Besides the fences, a few of which only have been figured, there are stout, durable walls built up with tile and plaster, or mud intermixed. These structures rest on a foundation of stone, are two or three feet wide at their base, and rise to a height of eight feet or more, at which altitude they may not be over two feet in width, and are crowned with a coping of tiles like a miniature roof-top. The interior of these walls is filled with a rubble of clay and broken tiles, while the outside exhibits an orderly arrangement of tiles in successive layers.
Fig. 262.—Barred opening in a fence.
The large enclosures, or yashikis, are generally surrounded by walls of this nature.
CHAPTER VI. GARDENS.
The Japanese garden, like the house, presents features that never enter into similar places in America. With us it is either modelled after certain French styles, or it is simply beds of flowers in patches or formal plats, or narrow beds bordering the paths; and even these attempts are generally made on large areas only.
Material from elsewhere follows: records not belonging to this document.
/-- A contribution that its record takes no more (R487, R495): of a level-0 peer. -/
def State.contribClosed (s : State) (o : Option CollOp) (g n r : Nat) : Bool :=
  match o, s.landing g n with
  | some o, some l => (o.peers 0).contains r && (l.closed || l.only.any (fun m => m / 2 ^ r % 2 = 0))
  | _, _ => false

/-- A result of LR_REDUCE goes to its operation, everything else to memory. -/
def State.landColl (s : State) (src : Option Nat) (o : Option CollOp) (p : Pkt) (ph pa q : Nat) : State :=
  match o.bind (fun o => (s.cmd o.ring o.dcount).map (fun k => (o, k))) with
  | some (o, k) =>
    if k.cCop = 5 && ph = 2 then
      let off := p.daddr.toNat - (k.scratch + stgAt o.size)
      s.updOp o (fun o => { o with low := p.data.zipIdx.foldl (fun t y => tput (fun _ => 0) t (off + y.2) y.1) o.low })
    else s.landPkt src p pa q
  | none => s.landPkt src p pa q

/-- An abort notice (R491). -/
def State.notice (s : State) (g n : Nat) : State :=
  match s.collOp g n with
  | some o =>
    match s.cmd o.ring o.dcount with
    | some k => s.endOp k o eCollTimeout
    | none => s
  | none =>
    match s.cmds.find? (fun k => k.collLive && k.cGroup = g && k.cOpseq = n) with
    | some k =>
      let s := { s.incF rCollStat 7 0 1 with coll := { s.coll with doneOps := s.coll.doneOps ++ [(g, n)] } }
      s.failCmd k.ring k.dcount eCollTimeout 0
    | none => s

/-- A collective packet at the memory boundary. -/
def State.collPacket (s : State) (src : Option Nat) (p : Pkt) : State :=
  match s.checkTarget src p with
  | .inl e => s.refuseSource src p e
  | .inr (.mem pa, q) =>
    let g := p.group.toNat
    let ph := p.tag.toNat / 2 ^ 12 % 4
    let at_ := p.tag.toNat / 2 ^ 10 % 4
    match s.opseqOf g (p.tag.toNat % 1024) with
    | none => s.stale
    | some n =>
      let o := s.collOp g n
      match s.rankOf g o p.src.toNat with
      | none => s.stale
      | some r =>
        if (s.landing g n).isNone && 128 ≤ s.coll.landings.length then s.stale
        else
          let s := s.openLanding g n
          let seen := ((s.landing g n).bind (fun l => l.parts.find? (fun x => x.rank = r && x.phase = ph))).map (·.attempt)
          if seen.any (fun a => at_ < a) then s.stale
          else if ph = 0 && s.contribClosed o g n r then s.incF rCollDrop 31 16 1
          else if ph = 3 then s.notice g n
          else
            let s := (s.landColl src o p ph pa q).countLand g n r ph at_ p.data.length
            match o.bind (fun o => (s.cmd o.ring o.dcount).map (fun k => (o, k))) with
            | some (o, k) => if ph = 1 && s.maskMismatch k o then s.endOp k o eCollGroupMismatch else s.collAdvance g n
            | none => s
  | .inr _ => s.refuseSource src p eMemBounds

/-- WRITE (R449, R479, R673): a collective packet when TAG bits 15 and 14 are set. -/
def State.writeRow (s : State) (src : Option Nat) : State :=
  match s.takePkt src (fun p => p.kind = 0) with
  | none => s
  | some (p, s) =>
    if 0xC000 ≤ p.tag.toNat then s.collPacket src p
    else match s.checkTarget src p with
    | .inr (.mem pa, q) => s.landPkt src p pa q
    | .inr _ => s.refuseSource src p eMemBounds
    | .inl e => s.refuseSource src p e

def execWrite (src : Option Nat) (s : State) : Host.Outcome State Fault Refusal := .next (s.writeRow src)
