/-- BARRIER_RESET (R372): at a counter here, or by a message to the MCP of the module that holds it. -/
def execBarrierReset (m : Msg) (s : State) : Host.Outcome State Fault Refusal :=
  .next (s.serve m 0x0125 10 (hasRole [.operator, .tenant]) (fun s b =>
    let x := s.chan m.ch
    let a := leAt b 0 8
    let r0 := leAt b 8 2
    let part := if x.role = .tenant then some x.part else none
    if isRemote a && remoteMod a ≠ s.maddr then
      match part.bind (fun p => if (s.gtFor p (remoteMod a)).isNone then some p else none) with
      | some _ => (s, refusal eHifMsgInvalid)
      | none =>
        let dst := remoteMod a
        -- the partition of the session at the other module, by the lowest entry that lists both
        let there := match part with
          | some p => ((s.gtFor p dst).bind (fun g => (s.entryMembers g).find? (fun (y : Nat × Nat) => y.1 = dst))).map (fun (y : Nat × Nat) => y.2)
          | none => some 0xFF
        if s.route dst 0 = .none then (s, refusal eFabUnreachable)
        else
          let r := s.mcpPkt 5 dst 0xFFF 0 (mgmtReset (there.getD 0xFF) (remoteLocal a) r0)
          ({ r.1 with fab := { r.1.fab with resets := r.1.fab.resets ++ [(r.2, m.ch, m.tag)] } }, none)
    else match s.startReset (if isRemote a then remoteLocal a else a) r0 part with
    | some t => (t, some (0, []))
    | none => (s, refusal eHifMsgInvalid)))

/-- CNT_WINDOW (R645): slot, PART, GROUP in bytes 0 to 3, LEN in 4 to 7, the beat in 8 to 15, DEST in 16 to 23
(notes/assumptions/36.md). The other members learn LEN and DEST from a message of their own. -/
def execCntWindow (m : Msg) (s : State) : Host.Outcome State Fault Refusal :=
  .next (s.serve m 0x0141 24 (hasRole [.operator, .tenant]) (fun s b =>
    let x := s.chan m.ch
    let slot := leAt b 0 1
    let part := leAt b 1 1
    let g := leAt b 2 2
    let len := leAt b 4 4
    let dest := leAt b 16 8
    let ms := s.entryMembers g
    let n : W64 := if leAt b 8 8 = 0 then s.now + BitVec.ofNat 64 s.lead else BitVec.ofNat 64 (leAt b 8 8)
    let own := decide ((s.part part).gtBase ≤ g ∧ g < (s.part part).gtBase + (s.part part).gtCount)
    if 15 < slot || (7 < part && part ≠ 0xFF) || 0xFFE < g || ms.isEmpty || len = 0 || (part < 8 && (!own || dest % 8 ≠ 0
        || (s.partRange part dest 256).isNone)) then (s, refusal eHifMsgInvalid)
    else if x.role = .tenant && part ≠ x.part then (s, refusal eHifRoleDenied)
    else if !s.leadOk n then (s.leadRefuse, some (eSyncLead, leBytes 8 n.toNat))
    else
      let s := s.setWin slot { s.win slot with len, dest := BitVec.ofNat 64 dest }
      let s := ms.foldl (fun s y => if y.1 = s.maddr then s else (s.mcpPkt 5 y.1 0xFFF 0 (mgmtWindow slot len dest)).1) s
      (s.issueEvent ms (part = 0xFF) 6 g n (BitVec.ofNat 32 slot), some (0, leBytes 8 n.toNat))))

end Sys2Proof.Machine
end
The smaller gardens seen around our ordinary dwellings are with few exceptions a tangle of bushes, or wretched attempts to crowd as many different kinds of flowers as possible into a given area; and when winter comes, there is nothing left but a harvest of dead stalks and a lot of hideously-designed trellises painted green.
It is no wonder, then, that as our people have gradually become awakened within recent years to some idea of fitness and harmony of color, the conventional flower-bed has been hopelessly abandoned, and now green grass grows over the graves of most of these futile attempts to defy Nature. The grass substitute has at least the merit of not being offensive to the eye, and of requiring but little care save that of the strenuous pushing of the mechanical grass-cutter. This substitute is, however, a confession of inability and ignorance,—as much as if a decorator, after having struggled in vain with his fresco designs upon some ceiling, should give up in disgust and paint the entire surface one color.